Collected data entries
-- ==== Sys2Proof/Laws/State.lean ====
section
/-! SUPPORT. What each named update of State does to each field: one lemma per field per update, true by rfl,
so that no proof unfolds a record update. -/

namespace Sys2Proof.Machine

section Fields

variable (s : State)

@[simp] theorem beginCommand_cfg : (beginCommand s).cfg = s.cfg := rfl
@[simp] theorem beginCommand_status : (beginCommand s).status = { s.status with done := false, busy := true } := rfl
@[simp] theorem beginCommand_error : (beginCommand s).error = s.error := rfl
@[simp] theorem beginCommand_srcWidth : (beginCommand s).srcWidth = s.srcWidth := rfl
@[simp] theorem beginCommand_srcHeight : (beginCommand s).srcHeight = s.srcHeight := rfl
@[simp] theorem beginCommand_srcBpp : (beginCommand s).srcBpp = s.srcBpp := rfl
@[simp] theorem beginCommand_row : (beginCommand s).row = s.row := rfl
@[simp] theorem beginCommand_col : (beginCommand s).col = s.col := rfl
@[simp] theorem beginCommand_color : (beginCommand s).color = s.color := rfl
@[simp] theorem beginCommand_index : (beginCommand s).index = s.index := rfl
@[simp] theorem beginCommand_ncolors : (beginCommand s).ncolors = s.ncolors := rfl
@[simp] theorem beginCommand_bpp : (beginCommand s).bpp = s.bpp := rfl
@[simp] theorem beginCommand_dstWidth : (beginCommand s).dstWidth = s.dstWidth := rfl
@[simp] theorem beginCommand_dstHeight : (beginCommand s).dstHeight = s.dstHeight := rfl
@[simp] theorem beginCommand_dstBpp : (beginCommand s).dstBpp = s.dstBpp := rfl
@[simp] theorem beginCommand_dstSize : (beginCommand s).dstSize = s.dstSize := rfl
@[simp] theorem beginCommand_palSize : (beginCommand s).palSize = s.palSize := rfl
@[simp] theorem beginCommand_lut : (beginCommand s).lut = s.lut := rfl
@[simp] theorem beginCommand_src : (beginCommand s).src = s.src := rfl
@[simp] theorem beginCommand_dst : (beginCommand s).dst = s.dst := rfl
@[simp] theorem beginCommand_pal : (beginCommand s).pal = s.pal := rfl
@[simp] theorem beginCommand_srcEpoch : (beginCommand s).srcEpoch = s.srcEpoch := rfl
@[simp] theorem beginCommand_draws : (beginCommand s).draws = s.draws := rfl
@[simp] theorem beginCommand_script : (beginCommand s).script = s.script := rfl
@[simp] theorem beginCommand_pos : (beginCommand s).pos = s.pos := rfl
@[simp] theorem beginCommand_observed : (beginCommand s).observed = s.observed := rfl

@[simp] theorem endCommand_cfg : (endCommand s).cfg = s.cfg := rfl
@[simp] theorem endCommand_status : (endCommand s).status = { s.status with busy := false } := rfl
@[simp] theorem endCommand_error : (endCommand s).error = s.error := rfl
@[simp] theorem endCommand_srcWidth : (endCommand s).srcWidth = s.srcWidth := rfl
@[simp] theorem endCommand_srcHeight : (endCommand s).srcHeight = s.srcHeight := rfl
@[simp] theorem endCommand_srcBpp : (endCommand s).srcBpp = s.srcBpp := rfl
@[simp] theorem endCommand_row : (endCommand s).row = s.row := rfl
@[simp] theorem endCommand_col : (endCommand s).col = s.col := rfl
@[simp] theorem endCommand_color : (endCommand s).color = s.color := rfl
@[simp] theorem endCommand_index : (endCommand s).index = s.index := rfl
@[simp] theorem endCommand_ncolors : (endCommand s).ncolors = s.ncolors := rfl
@[simp] theorem endCommand_bpp : (endCommand s).bpp = s.bpp := rfl
@[simp] theorem endCommand_dstWidth : (endCommand s).dstWidth = s.dstWidth := rfl
@[simp] theorem endCommand_dstHeight : (endCommand s).dstHeight = s.dstHeight := rfl
@[simp] theorem endCommand_dstBpp : (endCommand s).dstBpp = s.dstBpp := rfl
@[simp] theorem endCommand_dstSize : (endCommand s).dstSize = s.dstSize := rfl
@[simp] theorem endCommand_palSize : (endCommand s).palSize = s.palSize := rfl
@[simp] theorem endCommand_lut : (endCommand s).lut = s.lut := rfl
@[simp] theorem endCommand_src : (endCommand s).src = s.src := rfl
@[simp] theorem endCommand_dst : (endCommand s).dst = s.dst := rfl
@[simp] theorem endCommand_pal : (endCommand s).pal = s.pal := rfl
@[simp] theorem endCommand_srcEpoch : (endCommand s).srcEpoch = s.srcEpoch := rfl
@[simp] theorem endCommand_draws : (endCommand s).draws = s.draws := rfl
@[simp] theorem endCommand_script : (endCommand s).script = s.script := rfl
@[simp] theorem endCommand_pos : (endCommand s).pos = s.pos := rfl
@[simp] theorem endCommand_observed : (endCommand s).observed = s.observed := rfl

@[simp] theorem complete_cfg : (complete s).cfg = s.cfg := rfl
@[simp] theorem complete_status : (complete s).status = { s.status with done := true } := rfl
@[simp] theorem complete_error : (complete s).error = s.error := rfl
@[simp] theorem complete_srcWidth : (complete s).srcWidth = s.srcWidth := rfl
@[simp] theorem complete_srcHeight : (complete s).srcHeight = s.srcHeight := rfl
@[simp] theorem complete_srcBpp : (complete s).srcBpp = s.srcBpp := rfl
@[simp] theorem complete_row : (complete s).row = s.row := rfl
@[simp] theorem complete_col : (complete s).col = s.col := rfl
@[simp] theorem complete_color : (complete s).color = s.color := rfl
@[simp] theorem complete_index : (complete s).index = s.index := rfl
@[simp] theorem complete_ncolors : (complete s).ncolors = s.ncolors := rfl
@[simp] theorem complete_bpp : (complete s).bpp = s.bpp := rfl
@[simp] theorem complete_dstWidth : (complete s).dstWidth = s.dstWidth := rfl
@[simp] theorem complete_dstHeight : (complete s).dstHeight = s.dstHeight := rfl
@[simp] theorem complete_dstBpp : (complete s).dstBpp = s.dstBpp := rfl
@[simp] theorem complete_dstSize : (complete s).dstSize = s.dstSize := rfl
@[simp] theorem complete_palSize : (complete s).palSize = s.palSize := rfl
@[simp] theorem complete_lut : (complete s).lut = s.lut := rfl
@[simp] theorem complete_src : (complete s).src = s.src := rfl
@[simp] theorem complete_dst : (complete s).dst = s.dst := rfl
@[simp] theorem complete_pal : (complete s).pal = s.pal := rfl
@[simp] theorem complete_srcEpoch : (complete s).srcEpoch = s.srcEpoch := rfl
@[simp] theorem complete_draws : (complete s).draws = s.draws := rfl
@[simp] theorem complete_script : (complete s).script = s.script := rfl
@[simp] theorem complete_pos : (complete s).pos = s.pos := rfl
@[simp] theorem complete_observed : (complete s).observed = s.observed := rfl

@[simp] theorem invalidateLut_cfg : (invalidateLut s).cfg = s.cfg := rfl
@[simp] theorem invalidateLut_status : (invalidateLut s).status = { s.status with lutValid := false } := rfl
@[simp] theorem invalidateLut_error : (invalidateLut s).error = s.error := rfl
@[simp] theorem invalidateLut_srcWidth : (invalidateLut s).srcWidth = s.srcWidth := rfl
@[simp] theorem invalidateLut_srcHeight : (invalidateLut s).srcHeight = s.srcHeight := rfl
@[simp] theorem invalidateLut_srcBpp : (invalidateLut s).srcBpp = s.srcBpp := rfl
@[simp] theorem invalidateLut_row : (invalidateLut s).row = s.row := rfl
@[simp] theorem invalidateLut_col : (invalidateLut s).col = s.col := rfl
@[simp] theorem invalidateLut_color : (invalidateLut s).color = s.color := rfl
@[simp] theorem invalidateLut_index : (invalidateLut s).index = ⟨false, 0⟩ := rfl
@[simp] theorem invalidateLut_ncolors : (invalidateLut s).ncolors = 0 := rfl
@[simp] theorem invalidateLut_bpp : (invalidateLut s).bpp = s.bpp := rfl
@[simp] theorem invalidateLut_dstWidth : (invalidateLut s).dstWidth = s.dstWidth := rfl
@[simp] theorem invalidateLut_dstHeight : (invalidateLut s).dstHeight = s.dstHeight := rfl
@[simp] theorem invalidateLut_dstBpp : (invalidateLut s).dstBpp = s.dstBpp := rfl
@[simp] theorem invalidateLut_dstSize : (invalidateLut s).dstSize = s.dstSize := rfl
@[simp] theorem invalidateLut_palSize : (invalidateLut s).palSize = s.palSize := rfl
@[simp] theorem invalidateLut_lut : (invalidateLut s).lut = [] := rfl
@[simp] theorem invalidateLut_src : (invalidateLut s).src = s.src := rfl
@[simp] theorem invalidateLut_dst : (invalidateLut s).dst = s.dst := rfl
@[simp] theorem invalidateLut_pal : (invalidateLut s).pal = s.pal := rfl
@[simp] theorem invalidateLut_srcEpoch : (invalidateLut s).srcEpoch = s.srcEpoch := rfl
@[simp] theorem invalidateLut_draws : (invalidateLut s).draws = s.draws := rfl
@[simp] theorem invalidateLut_script : (invalidateLut s).script = s.script := rfl
@[simp] theorem invalidateLut_pos : (invalidateLut s).pos = s.pos := rfl
@[simp] theorem invalidateLut_observed : (invalidateLut s).observed = s.observed := rfl

@[simp] theorem invalidateDst_cfg : (invalidateDst s).cfg = s.cfg := rfl
@[simp] theorem invalidateDst_status : (invalidateDst s).status = { s.status with dstValid := false } := rfl
@[simp] theorem invalidateDst_error : (invalidateDst s).error = s.error := rfl
@[simp] theorem invalidateDst_srcWidth : (invalidateDst s).srcWidth = s.srcWidth := rfl
@[simp] theorem invalidateDst_srcHeight : (invalidateDst s).srcHeight = s.srcHeight := rfl
@[simp] theorem invalidateDst_srcBpp : (invalidateDst s).srcBpp = s.srcBpp := rfl
@[simp] theorem invalidateDst_row : (invalidateDst s).row = s.row := rfl
@[simp] theorem invalidateDst_col : (invalidateDst s).col = s.col := rfl
@[simp] theorem invalidateDst_color : (invalidateDst s).color = s.color := rfl
@[simp] theorem invalidateDst_index : (invalidateDst s).index = s.index := rfl
@[simp] theorem invalidateDst_ncolors : (invalidateDst s).ncolors = s.ncolors := rfl
@[simp] theorem invalidateDst_bpp : (invalidateDst s).bpp = s.bpp := rfl
@[simp] theorem invalidateDst_dstWidth : (invalidateDst s).dstWidth = 0 := rfl
@[simp] theorem invalidateDst_dstHeight : (invalidateDst s).dstHeight = 0 := rfl
@[simp] theorem invalidateDst_dstBpp : (invalidateDst s).dstBpp = 0 := rfl
@[simp] theorem invalidateDst_dstSize : (invalidateDst s).dstSize = 0 := rfl
@[simp] theorem invalidateDst_palSize : (invalidateDst s).palSize = 0 := rfl
@[simp] theorem invalidateDst_lut : (invalidateDst s).lut = s.lut := rfl
@[simp] theorem invalidateDst_src : (invalidateDst s).src = s.src := rfl
@[simp] theorem invalidateDst_dst : (invalidateDst s).dst = [] := rfl
@[simp] theorem invalidateDst_pal : (invalidateDst s).pal = s.pal := rfl
@[simp] theorem invalidateDst_srcEpoch : (invalidateDst s).srcEpoch = s.srcEpoch := rfl
@[simp] theorem invalidateDst_draws : (invalidateDst s).draws = s.draws := rfl
@[simp] theorem invalidateDst_script : (invalidateDst s).script = s.script := rfl
@[simp] theorem invalidateDst_pos : (invalidateDst s).pos = s.pos := rfl
@[simp] theorem invalidateDst_observed : (invalidateDst s).observed = s.observed := rfl

@[simp] theorem raise_cfg (kind : ErrorKind) (op : Byte) : (raise kind op s).cfg = s.cfg := rfl
@[simp] theorem raise_status (kind : ErrorKind) (op : Byte) :
    (raise kind op s).status = { s.status with err := true, done := false, busy := false } := rfl
@[simp] theorem raise_error (kind : ErrorKind) (op : Byte) : (raise kind op s).error = ⟨op, kind.code⟩ := rfl
@[simp] theorem raise_srcWidth (kind : ErrorKind) (op : Byte) : (raise kind op s).srcWidth = s.srcWidth := rfl
@[simp] theorem raise_srcHeight (kind : ErrorKind) (op : Byte) : (raise kind op s).srcHeight = s.srcHeight := rfl
@[simp] theorem raise_srcBpp (kind : ErrorKind) (op : Byte) : (raise kind op s).srcBpp = s.srcBpp := rfl
@[simp] theorem raise_row (kind : ErrorKind) (op : Byte) : (raise kind op s).row = s.row := rfl
@[simp] theorem raise_col (kind : ErrorKind) (op : Byte) : (raise kind op s).col = s.col := rfl
@[simp] theorem raise_color (kind : ErrorKind) (op : Byte) : (raise kind op s).color = s.color := rfl
@[simp] theorem raise_index (kind : ErrorKind) (op : Byte) : (raise kind op s).index = s.index := rfl
@[simp] theorem raise_ncolors (kind : ErrorKind) (op : Byte) : (raise kind op s).ncolors = s.ncolors := rfl
@[simp] theorem raise_bpp (kind : ErrorKind) (op : Byte) : (raise kind op s).bpp = s.bpp := rfl
@[simp] theorem raise_dstWidth (kind : ErrorKind) (op : Byte) : (raise kind op s).dstWidth = s.dstWidth := rfl
@[simp] theorem raise_dstHeight (kind : ErrorKind) (op : Byte) : (raise kind op s).dstHeight = s.dstHeight := rfl
@[simp] theorem raise_dstBpp (kind : ErrorKind) (op : Byte) : (raise kind op s).dstBpp = s.dstBpp := rfl
@[simp] theorem raise_dstSize (kind : ErrorKind) (op : Byte) : (raise kind op s).dstSize = s.dstSize := rfl
@[simp] theorem raise_palSize (kind : ErrorKind) (op : Byte) : (raise kind op s).palSize = s.palSize := rfl
@[simp] theorem raise_lut (kind : ErrorKind) (op : Byte) : (raise kind op s).lut = s.lut := rfl
@[simp] theorem raise_src (kind : ErrorKind) (op : Byte) : (raise kind op s).src = s.src := rfl
@[simp] theorem raise_dst (kind : ErrorKind) (op : Byte) : (raise kind op s).dst = s.dst := rfl
@[simp] theorem raise_pal (kind : ErrorKind) (op : Byte) : (raise kind op s).pal = s.pal := rfl
@[simp] theorem raise_srcEpoch (kind : ErrorKind) (op : Byte) : (raise kind op s).srcEpoch = s.srcEpoch := rfl
@[simp] theorem raise_draws (kind : ErrorKind) (op : Byte) : (raise kind op s).draws = s.draws := rfl
@[simp] theorem raise_script (kind : ErrorKind) (op : Byte) : (raise kind op s).script = s.script := rfl
@[simp] theorem raise_pos (kind : ErrorKind) (op : Byte) : (raise kind op s).pos = s.pos := rfl
@[simp] theorem raise_observed (kind : ErrorKind) (op : Byte) : (raise kind op s).observed = s.observed := rfl

@[simp] theorem resetEngine_cfg : (resetEngine s).cfg = s.cfg := rfl
@[simp] theorem resetEngine_status : (resetEngine s).status = ⟨false, false, false, false, false⟩ := rfl
@[simp] theorem resetEngine_error : (resetEngine s).error = ⟨0, 0⟩ := rfl
@[simp] theorem resetEngine_srcWidth : (resetEngine s).srcWidth = 0 := rfl
@[simp] theorem resetEngine_srcHeight : (resetEngine s).srcHeight = 0 := rfl
@[simp] theorem resetEngine_srcBpp : (resetEngine s).srcBpp = 0 := rfl
@[simp] theorem resetEngine_row : (resetEngine s).row = 0 := rfl
@[simp] theorem resetEngine_col : (resetEngine s).col = 0 := rfl
@[simp] theorem resetEngine_color : (resetEngine s).color = 0 := rfl
@[simp] theorem resetEngine_index : (resetEngine s).index = ⟨false, 0⟩ := rfl
@[simp] theorem resetEngine_ncolors : (resetEngine s).ncolors = 0 := rfl
@[simp] theorem resetEngine_bpp : (resetEngine s).bpp = 0 := rfl
@[simp] theorem resetEngine_dstWidth : (resetEngine s).dstWidth = 0 := rfl
@[simp] theorem resetEngine_dstHeight : (resetEngine s).dstHeight = 0 := rfl
@[simp] theorem resetEngine_dstBpp : (resetEngine s).dstBpp = 0 := rfl
@[simp] theorem resetEngine_dstSize : (resetEngine s).dstSize = 0 := rfl
@[simp] theorem resetEngine_palSize : (resetEngine s).palSize = 0 := rfl
@[simp] theorem resetEngine_lut : (resetEngine s).lut = [] := rfl
@[simp] theorem resetEngine_src : (resetEngine s).src = [] := rfl
@[simp] theorem resetEngine_dst : (resetEngine s).dst = [] := rfl
@[simp] theorem resetEngine_pal : (resetEngine s).pal = [] := rfl
@[simp] theorem resetEngine_srcEpoch : (resetEngine s).srcEpoch = s.srcEpoch + 1 := rfl
@[simp] theorem resetEngine_draws : (resetEngine s).draws = s.draws := rfl
@[simp] theorem resetEngine_script : (resetEngine s).script = s.script := rfl
@[simp] theorem resetEngine_pos : (resetEngine s).pos = s.pos := rfl
@[simp] theorem resetEngine_observed : (resetEngine s).observed = s.observed := rfl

TASK TO COMPLETE: Filter the data for the string "dstWidth" and copy every line that has it.

ANSWER AREA:
@[simp] theorem beginCommand_dstWidth : (beginCommand s).dstWidth = s.dstWidth := rfl
@[simp] theorem endCommand_dstWidth : (endCommand s).dstWidth = s.dstWidth := rfl
@[simp] theorem complete_dstWidth : (complete s).dstWidth = s.dstWidth := rfl
@[simp] theorem invalidateLut_dstWidth : (invalidateLut s).dstWidth = s.dstWidth := rfl
@[simp] theorem invalidateDst_dstWidth : (invalidateDst s).dstWidth = 0 := rfl
@[simp] theorem raise_dstWidth (kind : ErrorKind) (op : Byte) : (raise kind op s).dstWidth = s.dstWidth := rfl
@[simp] theorem resetEngine_dstWidth : (resetEngine s).dstWidth = 0 := rfl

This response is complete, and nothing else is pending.